Calculate total percentage of a Explorer.Dataframe.group_by

bill64k · March 28, 2023, 6:23pm

My dataframe contains a knowledge graph showing a person’s proficiency level for a given skill (person, skill, proficiency). I would like to show the count of a person at a specific proficiency level and the percentage of this count to the total knowledge graph of the person.

For example: Edward Smarts has 129 total proficiencies, 79 of those proficiencies are at skill level == 4. The percentage of his proficiency skills at level 4 is 0.6124.

My working code uses multiple interim dataframes to bring the information together, but I am looking for a more optimized method. I made several attempts at summarise_by but could not get it to produce the results desired. Appreciate any suggestions? I am still learning the power of Livebook and the Explorer library.

total_profs_by_person =
  df
  |> DF.group_by(["person"])
  |> DF.summarise(total: count(person))
  |> DF.arrange(desc: total)

grouped = DF.group_by(df, ["person", "level"])

sme_count_by_person =
  grouped
  |> DF.summarise(count: count(level))
  |> DF.arrange(desc: count, asc: person)
  |> DF.filter(level == 4)

sme_percentage =
  DF.join(sme_count_by_person, total_profs_by_person)
  |> DF.mutate(percentage: count / total)
  |> DF.select(["person", "total", "level", "count", "percentage"])
  |> DF.arrange(desc: percentage)

imkleats · March 28, 2023, 9:26pm

I would probably use a pivot to have a column per level. Then you’re simply dividing one column by the sum of a set of columns.

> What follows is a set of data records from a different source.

/-- A WLAPP at which a restart record stands, in an image that says no more of it: the lanes that have positions are appends to be made
again, and the others, if there are any, re-execute it (notes/assumptions/40.md). -/
def Team.splitAppends (t : Team) (i : Option Instr) (b : List Byte) : Team :=
  match i, t.restart, t.queue with
  | some (.wlapp h m), some q, cl :: _ =>
    let rest := (parsePopped t i true b).2
    let placed := (maskLanes t.lfm t.lanes).zipIdx.filter (fun p => 16 * (p.2 + 1) ≤ rest.length && payAt rest (16 * p.2) 8 != 0xFFFFFFFFFFFFFFFF)
    let slots := placed.map (fun p => WlSlot.mk p.1 (t.src q.popped (memS0 h m) p.1).toNat (payAt rest (16 * p.2) 8) (payAt rest (16 * p.2 + 8) 8) h.dst
      (t.src q.popped (memS1 h) p.1) cl.uid 0 t.lidx)
    let left := (maskLanes t.lfm t.lanes).filter (fun l => placed.all (fun p => p.1 != l))
    if left.isEmpty then { t with slots := slots, restart := none, taken := [], obuf := t.memKeep h m, lidx := t.lidx + 1 }
    else { t with slots := slots, lfm := maskOf t.lanes (fun l => left.contains l) }
  | _, _, _ => t

/-- What the lane instruction at lidx has taken and no fault keeps. -/
def parseTaken (t : Team) (i : Option Instr) (again : Bool) (b : List Byte) : List (Nat × List Band) :=
  (parsePopped t i again b).1.filter (fun p => !again || p.2.length != t.bands)

/-- A sparse array that a list of numbers holds. -/
def cellsIn (l : List Nat) : Option (SMap 64) := if l.isEmpty then none else some ((List.range ((l.length - 1) / 2)).map (fun i => (l.getD (2 * i + 1) 0, BitVec.ofNat 64 (l.getD (2 * i + 2) 0))))

/-- The head stream command's vector in progress: its entries that have been delivered stand in its queue or have been taken. -/
def Team.resumeStream (t : Team) : Team :=
  match t.scq with
  | [] => t
  | k :: rest => { t with scq := { k with sent := k.sent + ((t.queues.getD k.q []).length + (t.takenOf k.q).length) % t.bands } :: rest }

/-! ### What the tables have no field for (notes/assumptions/69.md) -/

/-- A list of numbers after its length, and the bytes it takes. -/
def parseList (b : List Byte) : List Nat × Nat := let n := payAt b 0 8; ((List.range n).map (fun i => payAt b (8 + 8 * i) 8), 8 + 8 * n)
def parseExtra (b : List Byte) : List (List Nat) × Nat := let l := parseMany parseList (payAt b 0 8) (b.drop 8); (l, 8 + (l.map (fun x => 8 + 8 * x.length)).sum)
def imageExtra (b : List Byte) : List (List (List Nat)) := let (n, x) := sectionOf b 0x800B; parseMany parseExtra n x

/-- The record of a team; none where the image has none. -/
def extraOf (es : List (List (List Nat))) (c : Crew) (t : Team) : List (List Nat) :=
  (es.find? (fun e => e.getD 0 [] == [c.launchId.toNat, c.crewId.toNat, t.id])).getD []
/-- A list in stretches of k numbers. -/
def stretches (k : Nat) (l : List Nat) : List (List Nat) := (List.range (l.length / k)).map (fun i => (l.drop (k * i)).take k)

/-- An access that is to be made again. -/
def accessOf (x : List Nat) : Access :=
  let g (i : Nat) : Nat := x.getD i 0
  { ord := g 0, req := g 1, stream := .lane, clause := g 2, lane := g 3, loc := .glob (g 4) 0, width := g 5, idx := g 6
    kind := if g 7 = 0 then .load (BitVec.ofNat 9 (g 8)) (g 9)
      else if g 7 = 1 then .store (BitVec.ofNat 64 (g 10)) (BitVec.ofNat 32 (g 11))
      else .atom ((decodeAtomOp (BitVec.ofNat 4 (g 12))).getD .add) (BitVec.ofNat 64 (g 10)) (BitVec.ofNat 64 (g 11)) (BitVec.ofNat 9 (g 8)) (g 9) }

/-- A team takes up what its record says. -/
def Team.withExtra (t : Team) (e : List (List Nat)) : Team :=
  if e.isEmpty then t
  else
    let g (l : List Nat) (i : Nat) : Nat := l.getD i 0
    let top := e.getD 1 []
    let q := stretches 4 (e.getD 2 [])
    { t with
      exited := g top 0 == 1, nextOrd := g top 1, nextClause := g top 2, fenceUid := g top 3
      queue := t.queue.zipIdx.map (fun (p : Clause × Nat) => match q[p.2]? with | none => p.1 | some x => { p.1 with uid := g x 0, ord := g x 1, fence := g x 2, started := g x 3 == 1 })
      retired := (stretches 5 (e.getD 3 [])).map (fun x =>
        { uid := g x 0, addr := g x 1, mask := 0#1024, count := 0, wait := 0#12, holds := BitVec.ofNat 12 (g x 2), step := 0#32, ord := g x 3, fence := g x 4, started := true })
      wl := (stretches 3 (e.getD 4 [])).map (fun x => ⟨g x 0, g x 1, g x 2 == 1⟩)
      again := (stretches 13 (e.getD 11 [])).map accessOf
      slots := (stretches 9 (e.getD 9 [])).map (fun x => ⟨g x 0, g x 1, g x 2, g x 3, BitVec.ofNat 9 (g x 4), BitVec.ofNat 64 (g x 5), g x 6, g x 7, g x 8⟩) }

/-- A gate wait of a restored team: its gate, and the phase it holds where that differs from the token already (05 R104). -/
def gateArm (c : Crew) (t : Team) (w : ScalarWait) : ScalarWait :=
  match w.instr with
  | .gwait _ a b h _ => (match gateTile c h (t.sreg a) with
    | .error _ => w
    | .ok (tl, x) =>
      let phase := gatePhase (BitVec.ofNat 64 (tl.read x none))
      { w with gate := some (tl.uid, x), woken := if phase = getElem 16 0 (t.sreg b) then none else some phase })
  | _ => w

bill64k · March 28, 2023, 10:41pm

Is that a pivot_wider on level? Still trying to understand the differences of group_by and pivot_longer/wider. Can I do that on the original df without needing the interim group_bys?

imkleats · March 28, 2023, 11:07pm

Sorry for giving you a too-terse first answer, but I’m glad you followed up.

It would be pivot_wider to transform the enumerable values in your “levels” series into one column per distinct level.

I don’t think you can remove the [person, level] group by (bound to grouped), but the other (total_profs_by_person) becomes unnecessary. I think the order of operations doesn’t matter for whether the group_by is applied first or the pivot_wider is applied first, though.

(edit: when i say “doesn’t matter”, I mean the result wouldn’t be sensitive to changes. I’d probably do the group_by/count first because that reduces the size of the dataframe on which you’re applying the pivot_wider, so a minor memory optimization)

bill64k · March 29, 2023, 8:00pm

Thanks for elaborating. After weeding through much complexity, my original two step approach seems to be the most straightforward. The pivot_wider may assist, but because I am needing to pivot on the skill literal, I am hitting the roadblock that the value_from must be an integer.

imkleats · April 1, 2023, 1:30am

It’s fairly common in data analysis to need to employ dummy variables or other ways to map categorical variables to an ordinal value (i.e. natural number), so even if you’re content with your first solution, I hope you don’t mind me sharing the solution to what’s blocking you from using pivot_wider.

You could add a column/series of ones to your initial dataframe. This new column is what you’d use for the values_from argument, and your existing skill column would be the names_from argument. Then you can group your data by [person] and perform a sum aggregation to obtain the count by skills.

Alternatively, if you want to start with the [person, skill] grouping with a count aggregation, your values_from argument would be whatever new column is holding the count. This would skip the dummy column of ones & the subsequent summation.

In any case, best of luck with your learning journey!

josevalim · April 1, 2023, 7:27am

Another idea is to use select+sum for counting: sum(select(level == 4, 1, 0)).